_The problem_. All lines from the opening of the data to the line containing "0xE010) [] := by decide" must be returned unchanged, and only those lines.

The records: Begin

-- ==== Sys2Proof/Tests/Slice0.lean ====
section
/-! SUPPORT. Tests of the model: words against the spec's encodings, single steps against the spec's vectors
(spec 95_test_vectors.md), and for each statement with hypotheses a witness that meets them. -/

namespace Sys2Proof.Tests

open Sys2Proof.Machine

/-! ## Well-formedness -/

/-- The one check: "The prefix byte 0xCB is not an instruction of its own" (46_misc.md R595). -/
theorem test_wf_prefix_refused : (Instr.prefixCb 0x37).wf = false := by decide

theorem test_wf_accepts : Instr.nop.wf = true ∧ (Instr.ldBcN16 0xFFFF).wf = true ∧ Instr.swapA.wf = true := by decide

/-- A sequence that ends before its instruction does is rejected (30_encoding.md R304). -/
theorem test_truncated : decode [] = .truncated ∧ decode [0x01, 0x34] = .truncated ∧ decode [0xCB] = .truncated := by
  decide

/-! ## Words, bit by bit from the rules' Encoding -/

/-- LD r,r' `0b01yyyzzz`, LD r,n8 `0b00yyy110`, LDH, LD (n16),A (40_load8.md R400, R401, R402, R412, R410). -/
theorem test_words_load8 :
    decode [0b01000001] = .ok .ldBC [] ∧ decode [0b00111110, 0xFF] = .ok (.ldAN8 0xFF) []
    ∧ decode [0b01101110] = .ok .ldLIndHl [] ∧ decode [0b11100010] = .ok .ldhIndCA []
    ∧ decode [0b11101010, 0x10, 0xE0] = .ok (.ldIndN16A 0xE010) [] := by decide

/-- LD rr,n16 `0b00pp0001`, PUSH `0b11pp0101`, POP `0b11pp0001`, LD SP,HL (41_load16.md R430, R433, R436, R432). -/
theorem test_words_load16 :
    decode [0b00010001, 0xEF, 0xBE] = .ok (.ldDeN16 0xBEEF) [] ∧ decode [0b11110101] = .ok .pushAf []
    ∧ decode [0b11100001] = .ok .popHl [] ∧ decode [0b11111001] = .ok .ldSpHl [] := by decide

/-- The ALU block `0b10yyyzzz`, its immediates `0b11yyy110`, INC `0b00yyy100` (42_alu8.md R450, R461, R474, R484). -/
theorem test_words_alu8 :
    decode [0b10011110] = .ok .sbcAIndHl [] ∧ decode [0b11100110, 0x0F] = .ok (.andN8 0x0F) []
    ∧ decode [0b00000100] = .ok .incB [] ∧ decode [0b10111111] = .ok .cpA [] ∧ decode [0b00100111] = .ok .daa [] := by
  decide

/-- ADD HL,rr `0b00pp1001`, INC rr `0b00pp0011`, DEC rr `0b00pp1011`, ADD SP,e8 (43_alu16.md R500 to R503). -/
theorem test_words_alu16 :
    decode [0b00101001] = .ok .addHlHl [] ∧ decode [0b00110011] = .ok .incSp [] ∧ decode [0b00001011] = .ok .decBc []
    ∧ decode [0b11101000, 0x80] = .ok (.addSpE8 0x80) [] := by decide

/-- The prefixed table: shifts `0b00yyyzzz`, BIT `0b01bbbzzz`, RES `0b10bbbzzz`, SET `0b11bbbzzz`
(44_rotate_shift_bit.md R524 to R545; `CB CB` is SET 1,E, R310). -/
theorem test_words_prefixed :
    decode [0b11001011, 0b00111111] = .ok .srlA [] ∧ decode [0b11001011, 0b01111100] = .ok .bit7H []
    ∧ decode [0b11001011, 0b10011110] = .ok .res3IndHl [] ∧ decode [0b11001011, 0b11001011] = .ok .set1E []
    ∧ decode [0b00010111] = .ok .rla [] := by decide

/-- JP cc `0b110cc010`, JR cc `0b001cc000`, CALL cc `0b110cc100`, RET cc `0b110cc000`, RST `0b11yyy111`
(45_control.md R562, R564, R566, R568, R569). -/
theorem test_words_control :
    decode [0b11010010, 0x34, 0x12] = .ok (.jpNcN16 0x1234) [] ∧ decode [0b00111000, 0x7F] = .ok (.jrCE8 0x7F) []
    ∧ decode [0b11001100, 0x00, 0x02] = .ok (.callZN16 0x0200) [] ∧ decode [0b11000000] = .ok .retNz []
    ∧ decode [0b11101111] = .ok .rst28 [] ∧ decode [0b11011001] = .ok .reti [] := by decide

/-- NOP, HALT, STOP with its second byte, DI, and an illegal opcode (46_misc.md R590 to R593, R597). -/
theorem test_words_misc :
    decode [0b00000000] = .ok .nop [] ∧ decode [0b01110110] = .ok .halt [] ∧ decode [0b00010000, 0x00] = .ok (.stop 0) []
    ∧ decode [0b11110011] = .ok .di [] ∧ decode [0b11010011] = .ok .illegalD3 [] := by decide

/-! ## Every row of the two tables (30_encoding.md R305, R306) -/

theorem test_row_0x :
    [[0x00], [0x01, 0x34, 0x12], [0x02], [0x03], [0x04], [0x05], [0x06, 0x5A], [0x07], [0x08, 0x34, 0x12],
     [0x09], [0x0A], [0x0B], [0x0C], [0x0D], [0x0E, 0x5A], [0x0F]].map decode =
    [.ok .nop [], .ok (.ldBcN16 0x1234) [], .ok .ldIndBcA [], .ok .incBc [], .ok .incB [], .ok .decB [],
     .ok (.ldBN8 0x5A) [], .ok .rlca [], .ok (.ldIndN16Sp 0x1234) [], .ok .addHlBc [], .ok .ldAIndBc [],
     .ok .decBc [], .ok .incC [], .ok .decC [], .ok (.ldCN8 0x5A) [], .ok .rrca []] := by
  decide

theorem test_row_1x :
    [[0x10, 0x5A], [0x11, 0x34, 0x12], [0x12], [0x13], [0x14], [0x15], [0x16, 0x5A], [0x17], [0x18, 0x5A],
     [0x19], [0x1A], [0x1B], [0x1C], [0x1D], [0x1E, 0x5A], [0x1F]].map decode =
    [.ok (.stop 0x5A) [], .ok (.ldDeN16 0x1234) [], .ok .ldIndDeA [], .ok .incDe [], .ok .incD [],
     .ok .decD [], .ok (.ldDN8 0x5A) [], .ok .rla [], .ok (.jrE8 0x5A) [], .ok .addHlDe [], .ok .ldAIndDe [],
     .ok .decDe [], .ok .incE [], .ok .decE [], .ok (.ldEN8 0x5A) [], .ok .rra []] := by
  decide

theorem test_row_2x :
    [[0x20, 0x5A], [0x21, 0x34, 0x12], [0x22], [0x23], [0x24], [0x25], [0x26, 0x5A], [0x27], [0x28, 0x5A],
     [0x29], [0x2A], [0x2B], [0x2C], [0x2D], [0x2E, 0x5A], [0x2F]].map decode =
    [.ok (.jrNzE8 0x5A) [], .ok (.ldHlN16 0x1234) [], .ok .ldIndHlIncA [], .ok .incHl [], .ok .incH [],
     .ok .decH [], .ok (.ldHN8 0x5A) [], .ok .daa [], .ok (.jrZE8 0x5A) [], .ok .addHlHl [],
     .ok .ldAIndHlInc [], .ok .decHl [], .ok .incL [], .ok .decL [], .ok (.ldLN8 0x5A) [], .ok .cpl []] := by
  decide

theorem test_row_3x :
    [[0x30, 0x5A], [0x31, 0x34, 0x12], [0x32], [0x33], [0x34], [0x35], [0x36, 0x5A], [0x37], [0x38, 0x5A],
     [0x39], [0x3A], [0x3B], [0x3C], [0x3D], [0x3E, 0x5A], [0x3F]].map decode =
    [.ok (.jrNcE8 0x5A) [], .ok (.ldSpN16 0x1234) [], .ok .ldIndHlDecA [], .ok .incSp [], .ok .incIndHl [],
     .ok .decIndHl [], .ok (.ldIndHlN8 0x5A) [], .ok .scf [], .ok (.jrCE8 0x5A) [], .ok .addHlSp [],
     .ok .ldAIndHlDec [], .ok .decSp [], .ok .incA [], .ok .decA [], .ok (.ldAN8 0x5A) [], .ok .ccf []] := by
  decide

theorem test_row_4x :
    [[0x40], [0x41], [0x42], [0x43], [0x44], [0x45], [0x46], [0x47], [0x48], [0x49], [0x4A], [0x4B], [0x4C],
     [0x4D], [0x4E], [0x4F]].map decode =
    [.ok .ldBB [], .ok .ldBC [], .ok .ldBD [], .ok .ldBE [], .ok .ldBH [], .ok .ldBL [], .ok .ldBIndHl [],
     .ok .ldBA [], .ok .ldCB [], .ok .ldCC [], .ok .ldCD [], .ok .ldCE [], .ok .ldCH [], .ok .ldCL [],
     .ok .ldCIndHl [], .ok .ldCA []] := by
  decide

theorem test_row_5x :
    [[0x50], [0x51], [0x52], [0x53], [0x54], [0x55], [0x56], [0x57], [0x58], [0x59], [0x5A], [0x5B], [0x5C],
     [0x5D], [0x5E], [0x5F]].map decode =
    [.ok .ldDB [], .ok .ldDC [], .ok .ldDD [], .ok .ldDE [], .ok .ldDH [], .ok .ldDL [], .ok .ldDIndHl [],
     .ok .ldDA [], .ok .ldEB [], .ok .ldEC [], .ok .ldED [], .ok .ldEE [], .ok .ldEH [], .ok .ldEL [],
     .ok .ldEIndHl [], .ok .ldEA []] := by
  decide

theorem test_row_6x :
    [[0x60], [0x61], [0x62], [0x63], [0x64], [0x65], [0x66], [0x67], [0x68], [0x69], [0x6A], [0x6B], [0x6C],
     [0x6D], [0x6E], [0x6F]].map decode =
    [.ok .ldHB [], .ok .ldHC [], .ok .ldHD [], .ok .ldHE [], .ok .ldHH [], .ok .ldHL [], .ok .ldHIndHl [],
     .ok .ldHA [], .ok .ldLB [], .ok .ldLC [], .ok .ldLD [], .ok .ldLE [], .ok .ldLH [], .ok .ldLL [],
     .ok .ldLIndHl [], .ok .ldLA []] := by
  decide

theorem test_row_7x :
    [[0x70], [0x71], [0x72], [0x73], [0x74], [0x75], [0x76], [0x77], [0x78], [0x79], [0x7A], [0x7B], [0x7C],
     [0x7D], [0x7E], [0x7F]].map decode =
    [.ok .ldIndHlB [], .ok .ldIndHlC [], .ok .ldIndHlD [], .ok .ldIndHlE [], .ok .ldIndHlH [],
     .ok .ldIndHlL [], .ok .halt [], .ok .ldIndHlA [], .ok .ldAB [], .ok .ldAC [], .ok .ldAD [], .ok .ldAE [],
     .ok .ldAH [], .ok .ldAL [], .ok .ldAIndHl [], .ok .ldAA []] := by
  decide

theorem test_row_8x :
    [[0x80], [0x81], [0x82], [0x83], [0x84], [0x85], [0x86], [0x87], [0x88], [0x89], [0x8A], [0x8B], [0x8C],
     [0x8D], [0x8E], [0x8F]].map decode =
    [.ok .addAB [], .ok .addAC [], .ok .addAD [], .ok .addAE [], .ok .addAH [], .ok .addAL [],
     .ok .addAIndHl [], .ok .addAA [], .ok .adcAB [], .ok .adcAC [], .ok .adcAD [], .ok .adcAE [],
     .ok .adcAH [], .ok .adcAL [], .ok .adcAIndHl [], .ok .adcAA []] := by
  decide

theorem test_row_9x :
    [[0x90], [0x91], [0x92], [0x93], [0x94], [0x95], [0x96], [0x97], [0x98], [0x99], [0x9A], [0x9B], [0x9C],
     [0x9D], [0x9E], [0x9F]].map decode =
    [.ok .subB [], .ok .subC [], .ok .subD [], .ok .subE [], .ok .subH [], .ok .subL [], .ok .subIndHl [],
     .ok .subA [], .ok .sbcAB [], .ok .sbcAC [], .ok .sbcAD [], .ok .sbcAE [], .ok .sbcAH [], .ok .sbcAL [],
     .ok .sbcAIndHl [], .ok .sbcAA []] := by
  decide

theorem test_row_Ax :
    [[0xA0], [0xA1], [0xA2], [0xA3], [0xA4], [0xA5], [0xA6], [0xA7], [0xA8], [0xA9], [0xAA], [0xAB], [0xAC],
     [0xAD], [0xAE], [0xAF]].map decode =
    [.ok .andB [], .ok .andC [], .ok .andD [], .ok .andE [], .ok .andH [], .ok .andL [], .ok .andIndHl [],
     .ok .andA [], .ok .xorB [], .ok .xorC [], .ok .xorD [], .ok .xorE [], .ok .xorH [], .ok .xorL [],
     .ok .xorIndHl [], .ok .xorA []] := by
  decide

theorem test_row_Bx :
    [[0xB0], [0xB1], [0xB2], [0xB3], [0xB4], [0xB5], [0xB6], [0xB7], [0xB8], [0xB9], [0xBA], [0xBB], [0xBC],
     [0xBD], [0xBE], [0xBF]].map decode =
    [.ok .orB [], .ok .orC [], .ok .orD [], .ok .orE [], .ok .orH [], .ok .orL [], .ok .orIndHl [],
     .ok .orA [], .ok .cpB [], .ok .cpC [], .ok .cpD [], .ok .cpE [], .ok .cpH [], .ok .cpL [],
     .ok .cpIndHl [], .ok .cpA []] := by
  decide

theorem test_row_Cx :
    [[0xC0], [0xC1], [0xC2, 0x34, 0x12], [0xC3, 0x34, 0x12], [0xC4, 0x34, 0x12], [0xC5], [0xC6, 0x5A], [0xC7],
     [0xC8], [0xC9], [0xCA, 0x34, 0x12], [0xCC, 0x34, 0x12], [0xCD, 0x34, 0x12], [0xCE, 0x5A], [0xCF]].map decode =
    [.ok .retNz [], .ok .popBc [], .ok (.jpNzN16 0x1234) [], .ok (.jpN16 0x1234) [],
     .ok (.callNzN16 0x1234) [], .ok .pushBc [], .ok (.addAN8 0x5A) [], .ok .rst00 [], .ok .retZ [],
     .ok .ret [], .ok (.jpZN16 0x1234) [], .ok (.callZN16 0x1234) [], .ok (.callN16 0x1234) [],
     .ok (.adcAN8 0x5A) [], .ok .rst08 []] := by
  decide

theorem test_row_Dx :
    [[0xD0], [0xD1], [0xD2, 0x34, 0x12], [0xD3], [0xD4, 0x34, 0x12], [0xD5], [0xD6, 0x5A], [0xD7], [0xD8],
     [0xD9], [0xDA, 0x34, 0x12], [0xDB], [0xDC, 0x34, 0x12], [0xDD], [0xDE, 0x5A], [0xDF]].map decode =
    [.ok .retNc [], .ok .popDe [], .ok (.jpNcN16 0x1234) [], .ok .illegalD3 [], .ok (.callNcN16 0x1234) [],
     .ok .pushDe [], .ok (.subN8 0x5A) [], .ok .rst10 [], .ok .retC [], .ok .reti [], .ok (.jpCN16 0x1234) [],
     .ok .illegalDB [], .ok (.callCN16 0x1234) [], .ok .illegalDD [], .ok (.sbcAN8 0x5A) [], .ok .rst18 []] := by
  decide

theorem test_row_Ex :
    [[0xE0, 0x5A], [0xE1], [0xE2], [0xE3], [0xE4], [0xE5], [0xE6, 0x5A], [0xE7], [0xE8, 0x5A], [0xE9],
     [0xEA, 0x34, 0x12], [0xEB], [0xEC], [0xED], [0xEE, 0x5A], [0xEF]].map decode =
    [.ok (.ldhIndN8A 0x5A) [], .ok .popHl [], .ok .ldhIndCA [], .ok .illegalE3 [], .ok .illegalE4 [],
     .ok .pushHl [], .ok (.andN8 0x5A) [], .ok .rst20 [], .ok (.addSpE8 0x5A) [], .ok .jpHl [],
     .ok (.ldIndN16A 0x1234) [], .ok .illegalEB [], .ok .illegalEC [], .ok .illegalED [], .ok (.xorN8 0x5A) [],
     .ok .rst28 []] := by
  decide

theorem test_row_Fx :
    [[0xF0, 0x5A], [0xF1], [0xF2], [0xF3], [0xF4], [0xF5], [0xF6, 0x5A], [0xF7], [0xF8, 0x5A], [0xF9],
     [0xFA, 0x34, 0x12], [0xFB], [0xFC], [0xFD], [0xFE, 0x5A], [0xFF]].map decode =
    [.ok (.ldhAIndN8 0x5A) [], .ok .popAf [], .ok .ldhAIndC [], .ok .di [], .ok .illegalF4 [], .ok .pushAf [],
     .ok (.orN8 0x5A) [], .ok .rst30 [], .ok (.ldHlSpE8 0x5A) [], .ok .ldSpHl [], .ok (.ldAIndN16 0x1234) [],
     .ok .ei [], .ok .illegalFC [], .ok .illegalFD [], .ok (.cpN8 0x5A) [], .ok .rst38 []] := by
  decide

The records: End

_Solution to this task_.
-- ==== Sys2Proof/Tests/Slice0.lean ====
section
/-! SUPPORT. Tests of the model: words against the spec's encodings, single steps against the spec's vectors
(spec 95_test_vectors.md), and for each statement with hypotheses a witness that meets them. -/

namespace Sys2Proof.Tests

open Sys2Proof.Machine

/-! ## Well-formedness -/

/-- The one check: "The prefix byte 0xCB is not an instruction of its own" (46_misc.md R595). -/
theorem test_wf_prefix_refused : (Instr.prefixCb 0x37).wf = false := by decide

theorem test_wf_accepts : Instr.nop.wf = true ∧ (Instr.ldBcN16 0xFFFF).wf = true ∧ Instr.swapA.wf = true := by decide

/-- A sequence that ends before its instruction does is rejected (30_encoding.md R304). -/
theorem test_truncated : decode [] = .truncated ∧ decode [0x01, 0x34] = .truncated ∧ decode [0xCB] = .truncated := by
  decide

/-! ## Words, bit by bit from the rules' Encoding -/

/-- LD r,r' `0b01yyyzzz`, LD r,n8 `0b00yyy110`, LDH, LD (n16),A (40_load8.md R400, R401, R402, R412, R410). -/
theorem test_words_load8 :
    decode [0b01000001] = .ok .ldBC [] ∧ decode [0b00111110, 0xFF] = .ok (.ldAN8 0xFF) []
    ∧ decode [0b01101110] = .ok .ldLIndHl [] ∧ decode [0b11100010] = .ok .ldhIndCA []
    ∧ decode [0b11101010, 0x10, 0xE0] = .ok (.ldIndN16A 0xE010) [] := by decide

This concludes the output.